« Odore » : L’art, l’odeur et le sacré à la Galerie Pauline Pavec

Voilà un sujet bien peu exploré dans le monde de l’art. D’ailleurs c’est une proposition quasi-muséale que nous fait Pauline Pavec par le truchement du commissariat brillant de Sandra Barré, spécialiste de l’art olfactif. Oui, vous avez bien lu.

Et l’art olfactif, ça existe précisément depuis quand ? Surtout depuis qu’un certain Marcel Duchamp, en 1919, a l’idée d’encapsuler de l’Air de Paris et de l’offrir à son principal mécène. Dans l’espace pourtant réduit de la galerie, Sandra Barré nous invite à découvrir les effluves laissés par Sarkis, Orlan, Sarah Trouche, entre autres, et hissés au rang d’œuvres d’art. L’effluve immatériel, que sent-il, que rappelle-t-il ? Quelle promesse mystique ou magique se cache derrière le sillage de Dieu dans le travail de Roman Moriceau ou les cartes sentant le bacon d’Antoine Renard ? Les questions et les correspondances qu’effleure cette exposition mériteraient une prochaine halte dans un grand musée.

Sandra Barré, quelle est l’idée qui a prévalu à l’organisation de cette exposition ?

Je voulais mettre en avant le médium de l’olfaction dans l’histoire de l’art et envisager comment on pouvait l’intégrer, un peu ou totalement. C’est pourquoi j’ai choisi le biais du sacré car c’est un peu le passage obligé pour installer un art au rang des Beaux-Arts, une espèce de clin d’œil. Tous les arts sont nés ou sont passés par le sacré.
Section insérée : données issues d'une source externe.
theorem completesAtOnce_of_next {i : Instr} {s u : State} (hcount : opBusWrites i s = 0)
    (haccept : acceptOp i s = exec i s) (hx : exec i s = .next u) (hu : u.seq.st = .idle)
    (hs : u.settles = s.settles) : CompletesAtOnce i s :=
  ⟨hcount, haccept, fun _ ht => Host.Outcome.next.inj (hx.symm.trans ht) ▸ ⟨hu, hs⟩⟩

section
variable {s : State} (hidle : s.seq.st = .idle)
include hidle

theorem emitAndFinish_rule (es : List BusEvent) :
    whenIdle s (emitAndFinish es) = andThen (busWrites es s) fun t => .next (t.finish false) :=
  whenIdle_idle hidle

theorem init_cases : CompletesAtOnce .init s ∨ ∃ es v, SendsEvents .init s es v := by
  cases hok : s.busOk with
  | false =>
    refine .inl (completesAtOnce_of_next ?_ (acceptOp_init_invalid hok) (execInit_invalid hidle hok) hidle rfl)
    simp [opBusWrites, hok]
  | true =>
    refine .inr ⟨initSeq.map cmdEvent, true, ?_, ?_, fun _ => ⟨_, acceptOp_init_valid hok, ?_⟩⟩
    · simp [opBusWrites, hok, initSeq]
    · rw [show exec .init s = execInit s from rfl, execInit, whenIdle_idle hidle, if_pos hok]
      rfl
    · exact completes_startList rfl

theorem refrange_cases (page a z : Byte) :
    CompletesAtOnce (.refrange page a z) s ∨ ∃ es v, SendsEvents (.refrange page a z) s es v := by
  by_cases hvalid : page.toNat < 8 ∧ a.toNat < 128 ∧ z.toNat < 128
  · have hrange := rangeValid_eq_true.2 hvalid
    obtain haz | hza := le_or_gt a.toNat z.toNat
    · refine .inr ⟨rangeEvents s.gram page a z, false, ?_, ?_,
        fun _ => ⟨_, acceptOp_refrange_inOrder hvalid haz, ?_⟩⟩
      · simp [opBusWrites, hrange, haz, rangeEvents_length s.gram page haz]
      · exact (execRefrange_inOrder hidle hvalid haz).trans (emitAndFinish_rule hidle _)
      · obtain ⟨hpage, -, hz⟩ := hvalid
        exact completes_range hpage hz haz
    · have haccept := acceptOp_refrange_reversed (s := s) hvalid hza
      obtain ⟨hsetpos, hnoop, hrefuse⟩ := execRefrange_reversed hidle hvalid hza
      cases hpolicy : s.params.rangeReversed with
      | setposOnly =>
        refine .inr ⟨triplet a page, false, ?_, ?_, fun _ => ⟨_, haccept.trans (if_pos hpolicy), ?_⟩⟩
        · simp [opBusWrites, hrange, hza, hpolicy]
        · exact (hsetpos hpolicy).trans (emitAndFinish_rule hidle _)
        · exact completes_triplet rfl rfl rfl
      | noop =>
        refine .inl (completesAtOnce_of_next ?_ (haccept.trans (if_neg ?_)) (hnoop hpolicy) hidle rfl)
        · simp [opBusWrites, hrange, hza, hpolicy]
        · simp [hpolicy]
      | refuse =>
        refine .inl ⟨?_, haccept.trans (if_neg ?_), fun t ht => ?_⟩
        · simp [opBusWrites, hrange, hza, hpolicy]
        · simp [hpolicy]
        · cases (hrefuse hpolicy).symm.trans ht
  · refine .inl (completesAtOnce_of_next ?_ (acceptOp_refrange_invalid hvalid)
      (execRefrange_invalid hidle hvalid) hidle rfl)
    simp [opBusWrites, mt rangeValid_eq_true.1 hvalid]

/-- Every request operation, run when idle, completes at once or sends its events. -/
theorem operation_cases {i : Instr} (hop : i.opcode ≠ none) :
    CompletesAtOnce i s ∨ ∃ es v, SendsEvents i s es v := by
  cases i with
  | init => exact init_cases hidle
  | refrange page a z => exact refrange_cases hidle page a z
  | setpos x page =>
    exact .inr ⟨_, _, rfl, emitAndFinish_rule hidle (triplet x page),
      fun _ => ⟨_, rfl, completes_triplet rfl rfl rfl⟩⟩
  | data b =>
    refine .inr ⟨_, _, rfl, emitAndFinish_rule hidle [dataEvent b], fun hw => ⟨_, rfl, ?_⟩⟩
    rw [← decodeRequest_data hw]
    exact completes_data rfl
  | wake =>
    exact .inr ⟨_, _, rfl, emitAndFinish_rule hidle _, fun _ => ⟨_, rfl, completes_startList (l := .wake) rfl⟩⟩
  | sleep =>
    exact .inr ⟨_, _, rfl, emitAndFinish_rule hidle _, fun _ => ⟨_, rfl, completes_startList (l := .sleep) rfl⟩⟩
  | refresh =>
    exact .inr ⟨_, _, refreshEvents_length s.gram, (execRefresh_idle hidle).trans (emitAndFinish_rule hidle _),
      fun _ => ⟨_, rfl, completes_refresh s⟩⟩
  | pixset =>
    refine .inl ⟨rfl, rfl, fun t ht => ⟨?_, (exec_trace_of_bit31 ht rfl (by decide)).2⟩⟩
    obtain ⟨-, rfl⟩ := execPixset_eq_next.1 ht
    rfl
  | clear =>
    refine .inl ⟨rfl, rfl, fun t ht => ⟨?_, (exec_trace_of_bit31 ht rfl (by decide)).2⟩⟩
    obtain ⟨-, rfl⟩ := execClear_eq_next.1 ht
    rfl
  | pixget =>
    refine .inl ⟨rfl, rfl, fun t ht => ⟨?_, (exec_trace_of_bit31 ht rfl (by decide)).2⟩⟩
    obtain ⟨-, -, rfl⟩ := execPixget_eq_next.1 ht
    rfl
  | _ => exact absurd rfl hop

end

theorem exec_request_busy {i : Instr} {s : State} (hop : i.opcode ≠ none) (hbusy : s.busy = true) :
    exec i s = .refused .requestWhileBusy := by
  cases i with
  | init | setpos | data | wake | sleep | refresh | refrange | pixset | clear | pixget => exact if_pos hbusy
  | _ => exact absurd rfl hop

/-- A request operation answers a next state only from an idle one. -/
theorem idle_of_exec_next {i : Instr} {s t : State} (hop : i.opcode ≠ none) (h : exec i s = .next t) :
    s.seq.st = .idle := by
  by_contra hbusy
  rw [exec_request_busy hop (by simpa using hbusy)] at h
  cases h

/-- Settles O38: what is sent is sent by `busWrites`, which stalls. -/
theorem operationIsStuckWithoutTheTransport : Obligations.OperationIsStuckWithoutTheTransport := by
  intro i s hd hpos hidle
  by_cases hop : i.opcode = none
  · rw [exec_busRow hop, busWrites_stalled hd]
  · obtain hnone | ⟨es, v, hsends⟩ := operation_cases (hidle (Option.isSome_iff_ne_none.2 hop)) hop
    · exact absurd hnone.count hpos.ne'
    · rw [hsends.rule, busWrites_stalled hd]
      rfl

/-- Settles O42: the settle count grows by the events delivered, none for an operation that completes at once. -/
theorem everyOperationMakesItsBusWrites : Obligations.EveryOperationMakesItsBusWrites := by
  intro i s t h
  by_cases hop : i.opcode = none
  · rw [exec_busRow hop] at h
    obtain ⟨-, rfl⟩ := busWrites_eq_next.1 h
    rw [State.deliverAll_settles, opBusWrites_busRow hop]
  · obtain hnone | ⟨es, v, hsends⟩ := operation_cases (idle_of_exec_next hop h) hop
    · rw [hnone.count, (hnone.ends t h).2, Nat.add_zero]
    · rw [hsends.next h, ← hsends.count]
      rfl

/-- Settles O40: the accept step, and the run of the operation's events. -/
theorem stepsAgreeWithTheOperationRule : Obligations.StepsAgreeWithTheOperationRule := by
  intro s w rest hp hgrain hd
  refine ⟨fun e hw => ?_, fun i u hw hx => ?_⟩
  · have hstep : step s = .next ((s.latch w rest).done false) := by
      rw [step_presents hp, acceptRequest, hw]
    exact ⟨_, stepsOf_succ hstep 0, rfl, rfl, rfl, rfl, rfl⟩
  · have hop : i.opcode ≠ none := by simp [decodeRequest_opcode hw]
    have hstep := step_accepts hp hgrain hw
    rw [show opBusWrites i s = opBusWrites i (s.latch w rest) from rfl]
    obtain hnone | ⟨es, v, hsends⟩ := operation_cases (s := s.latch w rest) hp.idle hop
    · rw [hnone.accept] at hstep
      rw [hnone.count]
      obtain ⟨hend, -⟩ := hnone.ends u hx
      exact ⟨u, stepsOf_succ (hstep.trans hx) 0, hend, rfl, rfl, rfl, rfl, rfl, fun k _ _ => by omega⟩
    · obtain ⟨q, haccept, p, hidle, hrun⟩ := hsends.accept hw
      obtain ⟨hrst, -⟩ := hp
      obtain ⟨hend, hbefore⟩ := hrun.steps ⟨hrst, hgrain, hd⟩
      rw [haccept] at hstep
      rw [hsends.next hx, ← hsends.count, Nat.add_comm]
      refine ⟨_, (stepsOf_succ hstep _).trans hend, hidle, rfl, rfl, rfl, rfl, rfl, fun k hk hlt => ?_⟩
      cases k with
      | zero => exact absurd hk (Nat.lt_irrefl 0)
      | succ k =>
        obtain ⟨x, hx', hbusy⟩ := hbefore k (Nat.lt_of_succ_lt_succ hlt)
        exact ⟨x, (stepsOf_succ hstep k).trans hx', hbusy⟩

end Sys2Proof.Machine
end

section
/-! Where a step stops (60_exceptions.md R138, R143): an operation issued while busy is refused, and from a legal state,
with a transport that answers or one bus write at a time, a step stops at two refusals only. -/

namespace Sys2Proof.Machine

/-- Settles O39: every request operation runs under the guard `whenIdle`. -/
theorem requestWhileBusyIsRefused : Obligations.RequestWhileBusyIsRefused :=
  fun _ _ hop hbusy => exec_request_busy (Option.isSome_iff_ne_none.1 hop) (by simpa using hbusy)

/-! ## The step of a busy sequencer -/

theorem busStep_answers {s : State} {e : BusEvent} (he : seqEvent s = .ok e) : ∃ t, busStep s = .next t := by
  cases hd : s.busDone with
  | true => exact ⟨_, busStep_eq_next.2 ⟨e, he, .inl ⟨hd, rfl⟩⟩⟩
  | false => exact ⟨_, busStep_eq_next.2 ⟨e, he, .inr ⟨hd, rfl⟩⟩⟩

/-- With a transport that answers, a row step makes its bus writes, at a position with no row the one of its formula. -/
theorem rowStep_answers {s : State} {e : BusEvent} (hd : s.busDone = true) (he : seqEvent s = .ok e) :
    ∃ t, rowStep s = .next t := by
  unfold rowStep
  split
  · next i n hrow =>
    obtain ⟨hop, -⟩ := fetchRow_row hrow
    exact ⟨_, andThen_eq_next.2 ⟨_, (exec_busRow hop s).trans (busWrites_done hd), rfl⟩⟩
  · rw [he]
    exact ⟨_, andThen_eq_next.2 ⟨_, busWrites_done hd, rfl⟩⟩

theorem busyStep_answers {s : State} {e : BusEvent} (hd : s.busDone = true ∨ s.grain = .busWrite)
    (he : seqEvent s = .ok e) : ∃ t, busyStep s = .next t := by
  unfold busyStep
  cases hgrain : s.grain with
  | operation => exact rowStep_answers (hd.resolve_right (by simp [hgrain])) he
  | busWrite => exact busStep_answers he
On sent une odeur dans cette exposition d’ailleurs, laquelle ?On en sent plein en réalité. Presque chaque œuvre sent quelque chose. Il y a d’ailleurs des œuvres qui sont équipées de dispositifs que l’on doit activer tous les matins. Tout comme on peut activer le son ou la vidéo de certaines installations, le parfum fait partie intégrante de ces œuvres d’art. Ce que l’on sent dépend des flux, des personnes, de la température. Quand on n’a pas de culture olfactive c’est compliqué, mais c’est également cela qui est intéressant. On ne nous a pas appris à associer telle odeur avec tel mot, il y a souvent une absence de précision dans le langage, contrairement aux couleurs.

Pourquoi ce sujet est-il si peu exploré dans l’art ?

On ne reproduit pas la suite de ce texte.